В Лондоне несколько дней подряд стоит жара. В сиянии солнца майский Лондон преображается до неузнаваемости: сбрасывает с себя все семь покровов, прячет в гардеробы плащи, зонты, свинцово-синие костюмы в полоску, галстуки и облачается в цветастые шорты и майки. Жара зазывает горожан в цветущие парки и скверы поваляться на газонах, пожариться, полюбоваться пышными кронами каштанов и обнаружить суетливую жизнь букашек, как на бирже, снующих в джунглях сочной травы.
Англичанин без садика - пусть со спичечную коробку - не англичанин! В столь редкие теплые вечера, когда жители туманного Альбиона высыпают на пленэр подышать свежим воздухом, хочется, как мотыльку, полетать над их ухоженными садиками и послушать, о чем они говорят, что тревожит их сердца. Остановимся хоть под этим пряным кустом жасмина: на белой кружевной скатерти горят свечи, мерцает хрусталь. Первый тост, как подобает, за хозяйку, но почему-то по-французски, впрочем, понятно - это садик русских эмигрантов. Второй - за чудесную погоду - по-английски. И, наконец, третий - на русском, но с акцентом - за бабушек. Двое из присутствующих обладатели титульной приставки “фон”, третий - представитель старинного русского рода.
- А чему ты, с позволения сказать, улыбаешься? - спрашивает коренастый, уже лысеющий Петр Васильевич у своих собеседников, с которыми обычно встречается не чаще двух раз в году - на Пасху и на Рождество, но по случаю жары он сделал исключение и выбрался из душной квартиры в садик обворожительной хозяйки, за которой приударял еще в скаутском возрасте. - Я, правда, верю, что бабушки спасут Россию.
- Россию марсиане с пушками не спасут! - резко перебил его остзейский барон из Эстонии с жидкой бородкой и пухлыми руками с рыжими завитками волос на верхних фалангах пальцев. Он обрамлял свою точку зрения кудрявой руладой отборной матерной брани. - Я недавно ездил в Россию на “слет”. Видел эту Россию. Что там делается, уму непостижимо! В семнадцатом власть прошляпили большевикам, а теперь торгашам.

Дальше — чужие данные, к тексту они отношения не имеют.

/-- B of R247: the payload bytes of one chunk in a format. -/
def Ctx.chunkBytes (c : Ctx) (fmt : Nat) : Nat := elemOffset fmt c.chunkEl

/-- The input key entries of a context, in rank order. -/
def Dev.ctxKeys (d : Dev) (i : Nat) (c : Ctx) : List KeyEnt :=
  (List.range c.nIn).map fun r => d.red.keys.get (ctxQuad i, c.inBase + r) {}

/-- The node's own key (R242). -/
def Dev.ownKey (d : Dev) (i : Nat) (c : Ctx) : Nat := (d.red.keys.get (ctxQuad i, c.inBase) {}).key

/-- The holder list slots of a context: none where it names none (R242). -/
def Dev.ctxSlots (d : Dev) (i : Nat) (c : Ctx) : List Slot :=
  if !c.root && !c.downV then []
  else (List.range (c.downM1 + 1)).map fun k => d.red.holders.get (ctxQuad i, c.downBase + k) {}

/-- The epoch of chunk `n` (R264). -/
def Ctx.epochOf (c : Ctx) (n : Nat) : Nat := if c.migV && c.migB ≤ n then c.newEpoch else c.epoch

/-- Whether a context accepts an epoch for chunk `n` (R247 step 7, R264). -/
def Ctx.epochOk (c : Ctx) (n e : Nat) : Bool :=
  e = c.epochOf n || (c.oldOk && e = (c.epoch + 255) % 256)
    || (c.state = csStub && c.migB ≤ n && e = c.epoch)

/-- The port up the tree for chunk `n` (R254). -/
def Ctx.upPort (c : Ctx) (n : Nat) : Nat := if c.migV && c.migB ≤ n then c.migPort else c.parentPort

/-- The attach point of a reduction cluster, and its internal target code. -/
def rcAttach (q : Nat) : Nat := attach q 0
def rcTgt (q : Nat) : Nat := 0x100 + q

/-- A RED counter of a context's engine (R516). -/
def Dev.redCount (d : Dev) (i grp sub : Nat) (n : Nat := 1) : Dev := d.count 0x08 (ctxEngine i) grp sub n

/-- Whether an engine has failed its known-answer run (R504). -/
def Dev.engDisabled (d : Dev) (e : Nat) : Bool :=
  if e < 32 then d.rdBit R.HUB_ENGDIS_LO_DIS e else d.rdBit R.HUB_ENGDIS_HI_DIS (e - 32)

/-- RED.ESTAT of engine `e` (16q + n) brought up to date: 0 for a disabled engine and while the cluster is off
(R504, R593). -/
def Dev.syncEngineAt (d : Dev) (e : Nat) : Dev :=
  let mine := d.red.ctxs.filter fun x => ctxEngine x.1 = e && x.2.state != csFree
  let used := mine.foldl (fun n x => n + (if x.2.spill then 0 else x.2.units)) 0
  let on := d.pdOn (pdRed (e / 16)) && !(d.engDisabled e)
  let d := d.wr R.RED_ESTAT_UNITS_FREE (if on then 1024 - used else 0) (e / 16) (e % 16)
  d.wr R.RED_ESTAT_CTX_USED (if on then mine.length else 0) (e / 16) (e % 16)

/-- RED.ESTAT of a context's engine brought up to date. -/
def Dev.syncEngine (d : Dev) (i : Nat) : Dev := d.syncEngineAt (ctxEngine i)

/-- RED.ESTAT of a quadrant's engines. -/
def Dev.syncEngines (d : Dev) (q : Nat) : Dev := d.each ((List.range 16).map fun i => 16 * q + i) fun d e => d.syncEngineAt e

/-! ### Opening and closing (R243, R244) -/

/-- Units that a context needs. -/
def Ctx.need (c : Ctx) : Nat := c.window * c.chunkEl / 512

/-- Free units for a context: its engine's, or those of the quadrant's HBM scratch (R240). -/
def Dev.unitsFree (d : Dev) (i : Nat) (c : Ctx) : Nat :=
  if c.spill then
    let used := (d.red.ctxs.filter fun x => ctxQuad x.1 = ctxQuad i && x.2.spill).foldl
      (fun n x => n + x.2.units) 0
    d.rd R.RED_SCRATCH_SIZE (ctxQuad i) * 32768 - used
  else d.rd R.RED_ESTAT_UNITS_FREE (ctxQuad i) (ctxEngine i % 16)

/-- Whether numbers rise strictly. -/
def rising : List Nat → Bool
  | a :: b :: t => decide (a < b) && rising (b :: t)
  | _ => true

/-- Bit of HUB.FMTCAP_RED. -/
def Dev.redFmt (d : Dev) (f : Nat) : Bool := fmtDefined f && f < 32 && d.rdBit R.HUB_FMTCAP_RED_RED f

/-- Check 4 of R243. -/
def Dev.descOk (d : Dev) (i : Nat) (c : Ctx) : Bool :=
  let ss := d.ctxSlots i c
  let names := ss.map fun s => s.tgt + 512 * b2n s.int
  c.check != 0 && c.window != 0 && c.window ≤ 64
    && c.inBase + c.nIn ≤ 65536 && rising ((d.ctxKeys i c).map KeyEnt.key)
    && c.downBase + ss.length ≤ 32768 && names.eraseDups.length = names.length
    && (c.root || c.downV || (c.downBase = 0 && c.downM1 = 0))
    && !(c.upfmt && c.exact) && d.redFmt c.cfmt && d.redFmt c.rfmt && 1 ≤ c.nchunk

/-- Whether the device runs under DET_BITS or DET_TIME (R39). -/
def Dev.detExact (d : Dev) : Bool := d.time.det != 0

/-- A descriptor with its CLASS as it is set at open (R243): `dflt` takes the reduction class
default. -/
def Dev.classed (d : Dev) (w : List Nat) (dflt : Bool) : List Nat :=
  let cls := d.detExact || (if dflt then d.time.redClass = 1 else bitOf (nth w 0) 6)
  setAt w 0 (setBit (nth w 0) 6 cls)

/-- The status with which CTX_OPEN would answer (R243); `tenant` the burgee of a tenant's command. -/
def Dev.openStatus (d : Dev) (i : Nat) (c : Ctx) (tenant : Option Nat) : Nat :=
  let cur := d.ctx i
  if tenant.isSome ∧ tenant ≠ some c.burgee then St.notPermitted
  else if cur.state ≠ csFree ∧ cur.state ≠ csRetired then St.ctxBusy
  else if d.pdOn (pdRed (ctxQuad i)) = false then St.pwrDomainOff
  else if d.descOk i c = false then St.redDescInvalid
  else if d.unitsFree i c < c.need ∨ d.engDisabled (ctxEngine i) then St.redNoSlots
  else St.ok

/-- A context opened (R242 to R244, R258). -/
def Dev.openCtx (d : Dev) (i : Nat) (w : List Nat) : Dev :=
  let c : Ctx := { w := w }
  let first := if c.root && (c.oldOk || c.migV) then c.migB else 0
  (d.setCtx i { c with state := csOpen, low := first, first := first, timer := d.now
                       units := c.need }).syncEngine i

/-- A context set FREE: its units and slots with it. -/
def Dev.freeCtx (d : Dev) (i : Nat) : Dev := (d.setCtx i {}).syncEngine i

/-! ### Records and holders of inputs -/

/-- The engine's holder of a stored input. -/
def redHolder (q : Nat) (s : Stored) : Option Holder :=
  (s.begun ++ s.holders).find? fun h => h.eg = rcAttach q && h.tgt = rcTgt q

/-- An input released by its engine (R154). -/
def Dev.dropInput (d : Dev) (q pid : Nat) : Dev :=
  match d.pkt? pid with
  | none => d
  | some s => match redHolder q s with
    | some h => d.release pid h
    | none => d

/-- An input refused: released with a record to its source (R247). -/
def Dev.refuseInput (d : Dev) (i pid reason : Nat) : Dev :=
  let q := ctxQuad i
  let d := d.redCount i 1 reason
  let d := if reason = rStaleEpoch then d.set R.RED_ERR_STALE_SEEN q
    else if reason = rCtxUnknown ∨ reason = rNotContributor then d.set R.RED_ERR_UNKNOWN_SEEN q
    else if reason = rContribShape then d.set R.RED_ERR_SHAPE_SEEN q else d
  match d.pkt? pid with
  | none => d
  | some s => match redHolder q s with
    | some h => d.failHolder pid h reason 0x08 (ctxEngine i)
    | none => d

/-- The record of an input whose packet has been released already (R262 step 4). -/
def Dev.arrRec (d : Dev) (i : Nat) (c : Ctx) (n : Nat) (a : Arr) : FailRec :=
  { reason := rCtxAborted, item := 1, burgee := a.burgee, dst := a.src, entropy := a.entropy,
    tag := a.tag, vc := 4, cls := 1, typ := 1, itemDst := a.dst, name := ctxColl i c, blk := 0x08,
    inst := ctxEngine i, at_ := d.now, offset := n * c.chunkBytes c.cfmt,
    toBlock := if isPort a.ing then none else some a.ing }

/-! ### Aborting (R262, R263, R491) -/

/-- The fields of an ABORT word (R122). -/
def Dev.sendAbort (d : Dev) (p hops reason id origin burgee : Nat) : Dev :=
  d.sendHaly p 4 hops reason id (origin * 2 ^ 12 + burgee * 2 ^ 3) 0

/-- An ABORT entered in the filter of 256 entries, each held for 1 s (R492). -/
def Dev.filterAbort (d : Dev) (key : Nat × Nat × Nat) : Dev :=
  let live := (d.mgmt.abortFilter.filter fun x => decide (d.now < x.2)) ++ [(key, d.now + 1000000000)]
  { d with mgmt := { d.mgmt with abortFilter := live.drop (live.length - 256) } }

/-- The ports on which an ABORT for burgee `b` goes (R491, R492): UP and ADMITTED; under ENFORCED not an
EDGE port whose allow mask lacks b. -/
def Dev.abortPorts (d : Dev) (b : Nat) (skip : Option Nat) : List Nat :=
  (List.range 512).filter fun p => d.upAdm p && skip != some p
    && !(d.enforced (p / 128) && (d.attr (p / 128) p).edge && b != 0 && !(d.allows p b))

/-- A fabric-wide ABORT that this device originates (R491). -/
def Dev.originateAbort (d : Dev) (id burgee reason : Nat) : Dev :=
  let d := (d.filterAbort (d.devFeid, id, burgee)).count 0x0F 0 2 0
  d.each (d.abortPorts burgee none) fun d p =>
    d.sendAbort p (d.rd R.FLT_CFG_ABORT_HOPS) reason id d.devFeid burgee

/-- The neighbour records of an abort (R263), never back on `via`. -/
def Dev.neighbourRecs (d : Dev) (i : Nat) (c : Ctx) (via : Option Nat) : Dev :=
  let up := if c.root then [] else [c.parentPort]
  let mig := if c.migV || c.state = csStub then [c.migPort] else []
  let down := (d.ctxSlots i c).filterMap fun s => if s.int then none else some s.tgt
  let ps := (up ++ mig ++ down).eraseDups.filter fun p => !(d.localExcl p) && via != some p
  d.each ps fun d p => d.record (ctxQuad i)
    { reason := rCtxAborted, item := 7, burgee := c.burgee, dst := 0xFFFFE, tag := 0xFFFFFFFF, vc := 4,
      cls := 1, typ := 1, itemDst := 0xFFFFE, name := ctxColl i c, blk := 0x08, inst := ctxEngine i,
      at_ := d.now, via := some p }

/-- Abort causes of status word 16. -/
def acCommand : Nat := 1
def acArriveTimeout : Nat := 2
def acNeighbour : Nat := 3
def acParentLost : Nat := 4
def acAccEcc : Nat := 5
def acReset : Nat := 6
def acJobAbort : Nat := 7

/-- An OPEN or STUB context aborted (R262), in the rule's order.  `reason` is that of the records of its
inputs.  A combine context's token gives its record too (R294). -/
def Dev.abortCtx (d : Dev) (i cause : Nat) (via : Option Nat := none) : Dev :=
  let c := d.ctx i
  let q := ctxQuad i
  if c.state ≠ csOpen ∧ c.state ≠ csStub then d
  else
    let d := (d.setCtx i { c with state := csAborted, cause := cause, deferred := [], slots := []
                                  fwd := [], units := 0 }).set R.RED_ERR_ABORT_SEEN q
    let d := d.redCount i 2 cause
    let d := if cause = acArriveTimeout then d.faultEvent 0x08 0x01 (ctxEngine i)
      else if cause = acParentLost then d.faultEvent 0x08 0x02 (ctxEngine i)
      else if cause = acAccEcc then d.faultEvent 0x08 0x03 (ctxEngine i) else d
    let held := c.slots.flatMap fun s => s.held.map Prod.snd
    let d := d.each (held ++ c.deferred) fun d pid =>
      match d.pkt? pid with
      | none => d
      | some s => match redHolder q s with
        | some h => d.failHolder pid h rCtxAborted 0x08 (ctxEngine i)
        | none => d
    let d := d.each (c.slots.filter fun s => !s.complete) fun d s =>
      d.each (s.ins.filter fun a => !(s.held.any fun x => x.1 = a.rank)) fun d a =>
        d.record q (d.arrRec i c s.n a)
    let d := d.neighbourRecs i c via
    let d := if c.scope then d.originateAbort (ctxColl i c) c.burgee rCtxAborted else d
    let d := match c.token with
      | none => d
      | some t => match d.red.tokens.look (q, t) with
        | none => d
        | some k =>
          let d := d.record q { d.pktRec k.pkt 2 k.ing rCtxAborted 0x09 q with item := 8 }
          { d with red := { d.red with tokens := d.red.tokens.del (q, t) } }
    d.syncEngine i

/-- CTX_CLOSE's status and effect (R244): `force` aborts an OPEN or STUB context first. -/
def Dev.closeCtx (d : Dev) (i : Nat) (force : Bool) : Dev × Nat :=
  let c := d.ctx i
  if c.state = csFree ∨ c.state = csRetired then (d, St.ok)
  else if c.state = csOpen ∨ c.state = csStub then
    if force then ((d.abortCtx i acCommand).freeCtx i, St.ok) else (d, St.ctxBusy)
  else (d.freeCtx i, St.ok)

/-! ### Combining (R250 to R252) -/

/-- An input's elements as values; under WSUM each is multiplied exactly by the rank's weight (R225, R252). -/
def Ctx.inVals (c : Ctx) (k : KeyEnt) (fmt : Nat) (payload : List Nat) : List Val :=
  let vs := decodeVals fmt payload
  if c.wsum then vs.map fun v => v.mul (of32 k.weight) else vs

/-- The elements of an input that the conversion to INT32 saturates (R224, R252). -/
def Ctx.inSats (c : Ctx) (k : KeyEnt) (fmt : Nat) (payload : List Nat) : Nat :=
  if fmtInt c.cfmt then ((c.inVals k fmt payload).filter fun v => (toInt 32 v).2).length else 0

/-- An input's elements as accumulator words: FP32, or INT32 in an integer context. -/
def Ctx.inWords (c : Ctx) (k : KeyEnt) (fmt : Nat) (payload : List Nat) : List Nat :=
  let vs := c.inVals k fmt payload
  if fmtInt c.cfmt then vs.map fun v => intBits 32 (toInt 32 v).1
  else vs.map fun v => round32 v c.ovf

/-- One element combined, and whether its INT32 sum wrapped (R224, R228, R231). -/
def Ctx.addWord (c : Ctx) (a x : Nat) : Nat × Bool :=
  if fmtInt c.cfmt then addInt32 a x
  else if c.exact then (add32 a x c.ovf, false)
  else (fastStep (some (of32 a)) [of32 x] c.ovf, false)

/-- An input combined into a chunk's accumulator: the first becomes the partial. -/
def Ctx.combine (c : Ctx) (s : ChunkSlot) (xs : List Nat) : ChunkSlot :=
  match s.acc with
  | none => { s with acc := some xs, done := s.done + 1 }
  | some acc =>
    let rs := (acc.zip xs).map fun p => c.addWord p.1 p.2
    let wr := (List.range rs.length).filter fun k => match rs[k]? with
      | some r => r.2
      | none => false
    { s with acc := some (rs.map Prod.fst), done := s.done + 1, wrapped := (s.wrapped ++ wr).eraseDups }

/-- The weight of a rank lets it be combined (R252). -/
def Ctx.weightOk (c : Ctx) (k : KeyEnt) : Bool := !c.wsum || k.wv

/-- The next held input that may be combined: under EXACT the lowest rank not yet combined, under FAST
any whose weight is valid. -/
def Ctx.nextHeld (c : Ctx) (keys : List KeyEnt) (s : ChunkSlot) : Option (Nat × Nat) :=
  s.held.find? fun x => (!c.exact || x.1 = s.done) && c.weightOk (keys.getD x.1 {})

def Ctx.slot (c : Ctx) (n : Nat) : ChunkSlot := (c.slots.find? fun s => s.n = n).getD { n := n }
def Ctx.setSlot (c : Ctx) (s : ChunkSlot) : Ctx :=
  { c with slots := (c.slots.filter fun x => x.n ≠ s.n) ++ [s] }

/-- The format of an input's streamer for its key entry (R247 step 6). -/
def Ctx.inFmt (c : Ctx) (k : KeyEnt) : Nat := if k.child then c.partFmt else c.cfmt

/-- Held inputs of a chunk combined as far as they may be; `fuel` bounds them. -/
def Dev.combineHeld : Nat → Dev → Nat → Nat → Dev
  | 0, d, _, _ => d
  | f + 1, d, i, n =>
    let c := d.ctx i
    let s := c.slot n
    let keys := d.ctxKeys i c
    match c.nextHeld keys s with
    | none => d
    | some x => match d.pkt? x.2 with
      | none => d
      | some p =>
        let k := keys.getD x.1 {}
        let s' := c.combine { s with held := s.held.erase x } (c.inWords k (c.inFmt k) p.pkt.payload)
        let d := ((d.setCtx i (c.setSlot s')).redCount i 0 1).redCount i 3 1
          (c.inSats k (c.inFmt k) p.pkt.payload)
        Dev.combineHeld f (d.dropInput (ctxQuad i) x.2) i n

Жиды и Шамили - вот вам вся Россия!
- Прекратите, барон, - сморщилась хозяйка садика. - Вы знаете я этого не терплю.
Хозяйка сидела, откинувшись на плетеном кресле и обмахивалась китайским веером. В аккуратно подобранных вверх густых каштановых волосах у нее белела веточка жасмина.
- Помилуйте, Аннушка, мы знакомы сто лет. Пора бы привыкнуть. Как еще говорить, когда на столичных улицах одни конокрады, да дикие кавказские племена, - не обращая на нее внимания, наступал барон. - Потеряна Россия. Потеряна. С их перестройкой я даже эту сволочь Сталина зауважал. А вы кокетничаете. Он бы их всех пересажал…
- Перестрелял, - поправил Петр Васильевич и поперхнулся. Он весьма сожалел, что захватил с собой барона, внезапно нагрянувшего к нему перед самым уходом.
- Не будем о грустном, - вздохнула хозяйка, а Петр Васильевич замахал руками в знак протеста.
- Я тоже был недавно в России. Впервые за все эти годы. Любовь к ней на всю жизнь привила мне бабушка. Я стоял перед фасадом нашего дома на Арбате и плакал, не потому, что дом больше не принадлежит мне, а потому, что всем нам как будто сделали какую-то ненужную операцию, вырезали кусок сердца, без которого мы не можем жить.
Петр Васильевич заморгал глазами.
- Поглядите на него. Растрогался.
- Не глумись надо мной, барон. Я приехал в Москву с сыном и его приятелем. Сыну пятнадцать с половиной, он почти не говорит по-русски - целиком моя вина. Мама умерла, мне вечно некогда, а с бывшей мы общались только по-английски. По возвращении я у него спросил: что он думает о России, о родине своих предков? “Россия - прекрасная страна, - ответил он, - но больная. Люди там необыкновенные, но тоже больные. Зарубежные пилюли им не помогут; русским нужны их собственные гомеопатические средства…” Сын у меня из “зеленых”. Я был просто потрясен его наблюдательностью. Я спросил: не хотел бы он - потомок старинной русской фамилии остаться жить в России? “Никогда!” - твердо заявил мой сын.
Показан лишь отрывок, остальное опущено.